The code of kern_exit resides in the directory /sys/kern/. Since it's a bit special in how syscalls are included in the kernel and how they are called, I'll make another post describing the process of actually generating, building and calling syscalls in OpenBSD. For now, let's assume that the initial call is beeing made with the prototype void sys_exit(int rval);. Speaking of calls, the simplified call graph of the exit syscall looks something like this:

sys_exit |-> exit1
         |-(traced?)-> process_untrace
         |-(loop children)-> process_reparent
         |-(loop orphans)---> process_clear_orphan
         |-------------------> process_reparent
         |(------------------)> exit2
                                |---> reaper
                                      |-(thread?)-> proc_free
                                      |-(!zombie?)-> process_zap

For readability reasons the call graph shows only locally defined functions (inside kern_exit.c) and only a small fraction of them. A connector in braces indicates an indirect call (exit2 is not called directly). First, the function sys_exit acts as a wrapper to pass arguments to the function exit1. Then exit1: ...

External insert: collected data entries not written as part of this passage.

-- ==== Sys2Proof/Word.lean ====
section
/-! DEFINITION. The data values of the codec (spec/10_state.md R16, spec/30_encoding.md R50, R51, R53) and the
two-valued signal level (spec/00_scope.md R6). Bits are numbered from 0 at the least significant end (R5). -/

namespace Sys2Proof

/-- One data bit: `false` is 0, `true` is 1. -/
abbrev Bit := Bool

/-- A symbol, 2 bits (R51): bit 1 is the first half-bit of the cell, bit 0 the second. -/
abbrev Symbol := BitVec 2

/-- A raw byte, or one stored byte of a unit (R50, R54). -/
abbrev Byte := BitVec 8

/-- An encoded unit, 16 bits, holding the eight symbols of one raw byte (R53). -/
abbrev CodeUnit := BitVec 16

/-- The op-select code `op[2:0]` (R60). -/
abbrev OpSelect := BitVec 3

/-- The signal level (R6, R10, R11): a two-valued type, not a number. -/
inductive Level where
  | low
  | high
  deriving DecidableEq, Repr

end Sys2Proof
end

checks if the process to kill has multiple threads or one,
sets the exit status,
updates the runtime information,
collects ressource stats for all threads and releases the memory back to the corresponding zombie pool,
closes open files,
kills the controlled terminal session of the process,
removes all unveil promises of the process,
removes the process from the list of all threads and the hash list,
marks the PID as free to use, reparents children (either to the original parent or to init),
adds the ressource usage to the process total and clears cpu utilization,
wakes up parent if it was waiting and reparent the process to init,
waits until the dead process vmspace and stack isn't used anymore,
and finally calls exit2.

The exit2 function then adjusts the runtime information for the remainder of exit1's execution, locks the dead process with a special spin-lock mechanism, and prepares to call the reaper function by a kernel thread. The reaper function is then responsible for freeing the remaining vmspace, calling proc_free (if the process was just a thread), sending SIGCHLD to the parent to wake it up (if the process is marked as a zombie), otherwise it'll call process_zap which will finally kill the process.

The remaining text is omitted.